Starting with the first line of the records, write out each line exactly until you have included the line containing "fun i hwf =>".

START AVAILABLE DATA

/-- No two rows of the table cover one word. -/
theorem row_unique {x y : OpcodeRow} {c : Cmd} (hx : x ∈ opcodeTable) (hy : y ∈ opcodeTable) (hxc : x.covers c = true)
    (hyc : y.covers c = true) : y = x := by
  have : Std.Symm fun x y : OpcodeRow =>
      x.matchBits &&& (x.mask &&& y.mask) ≠ y.matchBits &&& (x.mask &&& y.mask) :=
    ⟨fun x y h hyx => h (by rw [BitVec.and_comm x.mask, hyx])⟩
  by_contra hne
  exact opcodeTable_pairwise_disjoint.forall hx hy (Ne.symm hne) (matchBits_and_masks_of_covers hxc hyc)

/-- Settles O20: the row of its OP and mnemonic covers the word, and rows are disjoint. -/
theorem everyInstructionLiesInItsRow : Obligations.EveryInstructionLiesInItsRow := fun i hwf =>
  ⟨i.row, row_mem_opcodeTable i, row_covers_encode hwf, rfl,
    fun _ hother hcovers => row_unique (row_mem_opcodeTable i) hother (row_covers_encode hwf) hcovers⟩

/-- Settles O16: the ten words are written out. -/
theorem sampleWordsDecode : Obligations.SampleWordsDecode := by
  unfold Obligations.SampleWordsDecode
  decide

/-- A table word that fits CMD is decoded as the word itself. -/
theorem decode_of_decodeTableWord {w : Nat} {i : Instr} (hw : w < 2 ^ 32) (h : decodeTableWord 32 w = some i) :
    decode (BitVec.ofNat 32 w) = .ok i := by
  rw [decodeTableWord, Nat.mod_eq_of_lt hw, if_pos hw] at h
  cases hd : decode (BitVec.ofNat 32 w) with
  | ok j => rw [hd] at h; cases h; rfl
  | error e => rw [hd] at h; cases h

end Sys2Proof

namespace Sys2Proof.Machine

/-- Settles O17: `step` is defined by cases on what the decoder says. -/
theorem stepRunsDecodedInstruction : Obligations.StepRunsDecodedInstruction := by
  refine ⟨fun _ _ => step_of_decode_eq_ok, fun _ _ => step_of_decode_eq_error, fun s w i hw h => ?_⟩
  have hport : s.withFetchWord 32 w = { s with cmd := BitVec.ofNat 32 w } := by
    rw [State.withFetchWord, Nat.mod_eq_of_lt hw]
  rw [hport]
  exact step_of_decode_eq_ok (decode_of_decodeTableWord hw h)

end Sys2Proof.Machine
end

/-! PROOFS. The results (40_layout_codec.md R60 to R69, 41_permission_algebra.md R75 to R77, 42_translation_control.md
R85): what each operation computes in shifts and masks is the number that the second reading computes, so the step
answers what the second reading expects. -/
section
namespace Sys2Proof.Machine

/-! ### Results -/

/-- The field of an address that a LEVEL selects. -/
def selectedField (sel : Option (Nat × Nat)) (a : Word) : Word :=
  match sel with
  | some (lo, len) => bitField lo len a
  | none => 0#64
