-- ==== Sys2Proof/Machine/Flags.lean ====
section
/-! DEFINITION. The computed conditions. The block has no condition-code register (10_state.md R36); what it
computes are the level (42_classifier.md), the two lines' values, the fan controller's conditions and writes
(43_fan.md) and the fan gate (44_mainloop.md). All arithmetic is exact, on natural numbers (R7, R106, R119). -/

namespace Sys2Proof.Machine

/-- `satsub(a, b)` (00_scope.md R7): clamped at zero. -/
def satsub (a b : Nat) : Nat := if b ≤ a then a - b else 0

/-! ### The classifier -/

/-- The saturation test, on the raw sums (42_classifier.md R97). -/
def saturated (near far : Nat) : Bool := Config.satThr ≤ near || Config.satThr ≤ far

/-- Simple mode (42_classifier.md R99). -/
def simpleLevel (adjNear : Nat) : Level := if Config.nearThr ≤ adjNear then .on else .off

/-- Differential mode (42_classifier.md R100). -/
def differentialLevel (adjNear adjFar : Nat) : Level :=
  if adjFar < adjNear ∧ Config.farThr ≤ adjFar then .on
  else if Config.farThr ≤ adjFar ∧ adjFar * Config.approachDen ≤ adjNear * Config.approachNum then .approaching
  else .off

/-- `classify(near, far, amb, mode)` (42_classifier.md R101); `mode` is the level of `mode_sel`, 0 simple,
1 differential, and is looked at only when the sums are not saturated (R96; log 25). -/
def classify (near far amb : Nat) (mode : Bool) : Level :=
  if saturated near far then .saturated
  else
    match mode with
    | false => simpleLevel (satsub near amb)
    | true => differentialLevel (satsub near amb) (satsub far amb)

/-- `wantA` (42_classifier.md R102, 30_encoding.md R63). -/
def wantA : Level → Bool
  | .off => false
  | .approaching => true
  | .on => false
  | .saturated => true

/-- `wantB` (42_classifier.md R102, 30_encoding.md R63). -/
def wantB : Level → Bool
  | .off => false
  | .approaching => false
  | .on => true
  | .saturated => true

/-! ### The fan controller -/

/-- `diff` (43_fan.md R111). -/
def fanDiff (sig ref : Nat) : Nat := satsub ref sig

/-- The turn-off band, closed at both ends (43_fan.md R112). -/
def fanBand (p : Config.FanProfile) (diff : Nat) : Bool := p.connThr ≤ diff && diff ≤ p.offThr

/-- The turn-on condition: disconnected, or too hot (43_fan.md R113). -/
def fanTrig (p : Config.FanProfile) (sig ref : Nat) : Bool :=
  ref ≤ sig || fanDiff sig ref < p.connThr || p.onThr ≤ fanDiff sig ref

/-- The writes one fan check makes: a register it does not write is `none`. -/
structure FanWrites where
  fanOn : Option Bool
  debounce : Option Nat
deriving DecidableEq, Repr

/-- The writes of one fan check from `(fanOn, debounce)` (43_fan.md R110, R112, R113). -/
def fanControl (p : Config.FanProfile) (reload sig ref : Nat) (fanOn : Bool) (debounce : Nat) : FanWrites :=
  match fanOn with
  | true =>
    if fanBand p (fanDiff sig ref) then
      if debounce = 0 then ⟨some false, none⟩ else ⟨none, some (debounce - 1)⟩
    else ⟨none, none⟩
  | false => if fanTrig p sig ref then ⟨some true, some reload⟩ else ⟨none, none⟩

/-- `(fanOn, debounce)` after one fan check: the state diagram of 43_fan.md R114. -/
def fanNext (p : Config.FanProfile) (reload sig ref : Nat) (fanOn : Bool) (debounce : Nat) : Bool × Nat :=
  let w := fanControl p reload sig ref fanOn debounce
  (w.fanOn.getD fanOn, w.debounce.getD debounce)

/-! ### The fan gate -/

/-- `elapsed`, a difference modulo the range of a tick count, 2^`TICK_W` (44_mainloop.md R124). -/
def elapsed (range snapTick lastFanCheck : Nat) : Nat := (snapTick + (range - lastFanCheck % range)) % range

/-- The gate: strictly more than the interval (44_mainloop.md R123; log 16). -/
def gateFires (p : Config.Params) (snapTick lastFanCheck : Nat) : Bool :=
  p.fanInterval < elapsed p.tickRange snapTick lastFanCheck

/-- The marker advanced by exactly one interval (44_mainloop.md R126). -/
def nextMarker (p : Config.Params) (lastFanCheck : Nat) : Nat := (lastFanCheck + p.fanInterval) % p.tickRange

end Sys2Proof.Machine
end

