@[simp] theorem accumulate_par (b : BufId) (s : State) : (s.accumulate b).par = s.par := by
  unfold State.accumulate; split <;> simp
@[simp] theorem accumulate_tick (b : BufId) (s : State) : (s.accumulate b).tick = s.tick := by
  unfold State.accumulate; split <;> simp
@[simp] theorem accumulate_muxCfg (b : BufId) (s : State) : (s.accumulate b).muxCfg = s.muxCfg := by
  unfold State.accumulate; split <;> simp
@[simp] theorem accumulate_emitNear (b : BufId) (s : State) : (s.accumulate b).emitNear = s.emitNear := by
  unfold State.accumulate; split <;> simp
@[simp] theorem accumulate_emitFar (b : BufId) (s : State) : (s.accumulate b).emitFar = s.emitFar := by
  unfold State.accumulate; split <;> simp
@[simp] theorem accumulate_running (b : BufId) (s : State) : (s.accumulate b).running = s.running := by
  unfold State.accumulate; split <;> simp
@[simp] theorem accumulate_fanMode (b : BufId) (s : State) : (s.accumulate b).fanMode = s.fanMode := by
  unfold State.accumulate; split <;> simp
@[simp] theorem accumulate_fanOn (b : BufId) (s : State) : (s.accumulate b).fanOn = s.fanOn := by
  unfold State.accumulate; split <;> simp
@[simp] theorem accumulate_debounce (b : BufId) (s : State) : (s.accumulate b).debounce = s.debounce := by
  unfold State.accumulate; split <;> simp
@[simp] theorem accumulate_lastFanCheck (b : BufId) (s : State) : (s.accumulate b).lastFanCheck = s.lastFanCheck := by
  unfold State.accumulate; split <;> simp
@[simp] theorem accumulate_snapNear (b : BufId) (s : State) : (s.accumulate b).snapNear = s.snapNear := by
  unfold State.accumulate; split <;> simp
@[simp] theorem accumulate_snapFar (b : BufId) (s : State) : (s.accumulate b).snapFar = s.snapFar := by
  unfold State.accumulate; split <;> simp
@[simp] theorem accumulate_snapAmb (b : BufId) (s : State) : (s.accumulate b).snapAmb = s.snapAmb := by
  unfold State.accumulate; split <;> simp
@[simp] theorem accumulate_snapTick (b : BufId) (s : State) : (s.accumulate b).snapTick = s.snapTick := by
  unfold State.accumulate; split <;> simp
@[simp] theorem accumulate_snapSig (b : BufId) (s : State) : (s.accumulate b).snapSig = s.snapSig := by
  unfold State.accumulate; split <;> simp
@[simp] theorem accumulate_snapRef (b : BufId) (s : State) : (s.accumulate b).snapRef = s.snapRef := by
  unfold State.accumulate; split <;> simp
@[simp] theorem accumulate_lstep (b : BufId) (s : State) : (s.accumulate b).lstep = s.lstep := by
  unfold State.accumulate; split <;> simp
@[simp] theorem accumulate_level (b : BufId) (s : State) : (s.accumulate b).level = s.level := by
  unfold State.accumulate; split <;> simp
@[simp] theorem accumulate_outA (b : BufId) (s : State) : (s.accumulate b).outA = s.outA := by
  unfold State.accumulate; split <;> simp
@[simp] theorem accumulate_outB (b : BufId) (s : State) : (s.accumulate b).outB = s.outB := by
  unfold State.accumulate; split <;> simp
@[simp] theorem accumulate_adc (b : BufId) (s : State) : (s.accumulate b).adc = s.adc := by
  unfold State.accumulate; split <;> simp
@[simp] theorem accumulate_modeSel (b : BufId) (s : State) : (s.accumulate b).modeSel = s.modeSel := by
  unfold State.accumulate; split <;> simp
@[simp] theorem accumulate_fanStrapHs (b : BufId) (s : State) : (s.accumulate b).fanStrapHs = s.fanStrapHs := by
  unfold State.accumulate; split <;> simp
@[simp] theorem accumulate_inputs (b : BufId) (s : State) : (s.accumulate b).inputs = s.inputs := by
  unfold State.accumulate; split <;> simp
@[simp] theorem accumulate_envDraws (b : BufId) (s : State) : (s.accumulate b).envDraws = s.envDraws := by
  unfold State.accumulate; split <;> simp
@[simp] theorem accumulate_orderDraws (b : BufId) (s : State) : (s.accumulate b).orderDraws = s.orderDraws := by
  unfold State.accumulate; split <;> simp
@[simp] theorem accumulate_obs (b : BufId) (s : State) : (s.accumulate b).obs = s.obs := by
  unfold State.accumulate; split <;> simp
@[simp] theorem accumulate_near_near (s : State) :
    (s.accumulate .near).near = if s.running then (s.near.update s.adc).1 else s.near := by
  unfold State.accumulate; split <;> simp
@[simp] theorem accumulate_near_far (s : State) : (s.accumulate .near).far = s.far := by
  unfold State.accumulate; split <;> simp
@[simp] theorem accumulate_near_amb (s : State) : (s.accumulate .near).amb = s.amb := by
  unfold State.accumulate; split <;> simp
@[simp] theorem accumulate_near_fanSig (s : State) : (s.accumulate .near).fanSig = s.fanSig := by
  unfold State.accumulate; split <;> simp
@[simp] theorem accumulate_near_fanRef (s : State) : (s.accumulate .near).fanRef = s.fanRef := by
  unfold State.accumulate; split <;> simp
@[simp] theorem accumulate_far_near (s : State) : (s.accumulate .far).near = s.near := by
  unfold State.accumulate; split <;> simp
@[simp] theorem accumulate_far_far (s : State) :
    (s.accumulate .far).far = if s.running then (s.far.update s.adc).1 else s.far := by
  unfold State.accumulate; split <;> simp
@[simp] theorem accumulate_far_amb (s : State) : (s.accumulate .far).amb = s.amb := by
  unfold State.accumulate; split <;> simp
@[simp] theorem accumulate_far_fanSig (s : State) : (s.accumulate .far).fanSig = s.fanSig := by
  unfold State.accumulate; split <;> simp
@[simp] theorem accumulate_far_fanRef (s : State) : (s.accumulate .far).fanRef = s.fanRef := by
  unfold State.accumulate; split <;> simp
@[simp] theorem accumulate_amb_near (s : State) : (s.accumulate .amb).near = s.near := by
  unfold State.accumulate; split <;> simp
@[simp] theorem accumulate_amb_far (s : State) : (s.accumulate .amb).far = s.far := by
  unfold State.accumulate; split <;> simp
@[simp] theorem accumulate_amb_amb (s : State) :
    (s.accumulate .amb).amb = if s.running then (s.amb.update s.adc).1 else s.amb := by
  unfold State.accumulate; split <;> simp
@[simp] theorem accumulate_amb_fanSig (s : State) : (s.accumulate .amb).fanSig = s.fanSig := by
  unfold State.accumulate; split <;> simp
@[simp] theorem accumulate_amb_fanRef (s : State) : (s.accumulate .amb).fanRef = s.fanRef := by
  unfold State.accumulate; split <;> simp
@[simp] theorem accumulate_fanSig_near (s : State) : (s.accumulate .fanSig).near = s.near := by
  unfold State.accumulate; split <;> simp
@[simp] theorem accumulate_fanSig_far (s : State) : (s.accumulate .fanSig).far = s.far := by
  unfold State.accumulate; split <;> simp
@[simp] theorem accumulate_fanSig_amb (s : State) : (s.accumulate .fanSig).amb = s.amb := by
  unfold State.accumulate; split <;> simp
@[simp] theorem accumulate_fanSig_fanSig (s : State) :
    (s.accumulate .fanSig).fanSig = if s.running then (s.fanSig.update s.adc).1 else s.fanSig := by
  unfold State.accumulate; split <;> simp
@[simp] theorem accumulate_fanSig_fanRef (s : State) : (s.accumulate .fanSig).fanRef = s.fanRef := by
  unfold State.accumulate; split <;> simp
@[simp] theorem accumulate_fanRef_near (s : State) : (s.accumulate .fanRef).near = s.near := by
  unfold State.accumulate; split <;> simp
@[simp] theorem accumulate_fanRef_far (s : State) : (s.accumulate .fanRef).far = s.far := by
  unfold State.accumulate; split <;> simp
@[simp] theorem accumulate_fanRef_amb (s : State) : (s.accumulate .fanRef).amb = s.amb := by
  unfold State.accumulate; split <;> simp
@[simp] theorem accumulate_fanRef_fanSig (s : State) : (s.accumulate .fanRef).fanSig = s.fanSig := by
  unfold State.accumulate; split <;> simp
@[simp] theorem accumulate_fanRef_fanRef (s : State) :
    (s.accumulate .fanRef).fanRef = if s.running then (s.fanRef.update s.adc).1 else s.fanRef := by
  unfold State.accumulate; split <;> simp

END AVAILABLE DATA

### SOLUTION TO THIS TASK
/-- No two rows of the table cover one word. -/
theorem row_unique {x y : OpcodeRow} {c : Cmd} (hx : x ∈ opcodeTable) (hy : y ∈ opcodeTable) (hxc : x.covers c = true)
    (hyc : y.covers c = true) : y = x := by
  have : Std.Symm fun x y : OpcodeRow =>
      x.matchBits &&& (x.mask &&& y.mask) ≠ y.matchBits &&& (x.mask &&& y.mask) :=
    ⟨fun x y h hyx => h (by rw [BitVec.and_comm x.mask, hyx])⟩
  by_contra hne
  exact opcodeTable_pairwise_disjoint.forall hx hy (Ne.symm hne) (matchBits_and_masks_of_covers hxc hyc)

/-- Settles O20: the row of its OP and mnemonic covers the word, and rows are disjoint. -/
theorem everyInstructionLiesInItsRow : Obligations.EveryInstructionLiesInItsRow := fun i hwf =>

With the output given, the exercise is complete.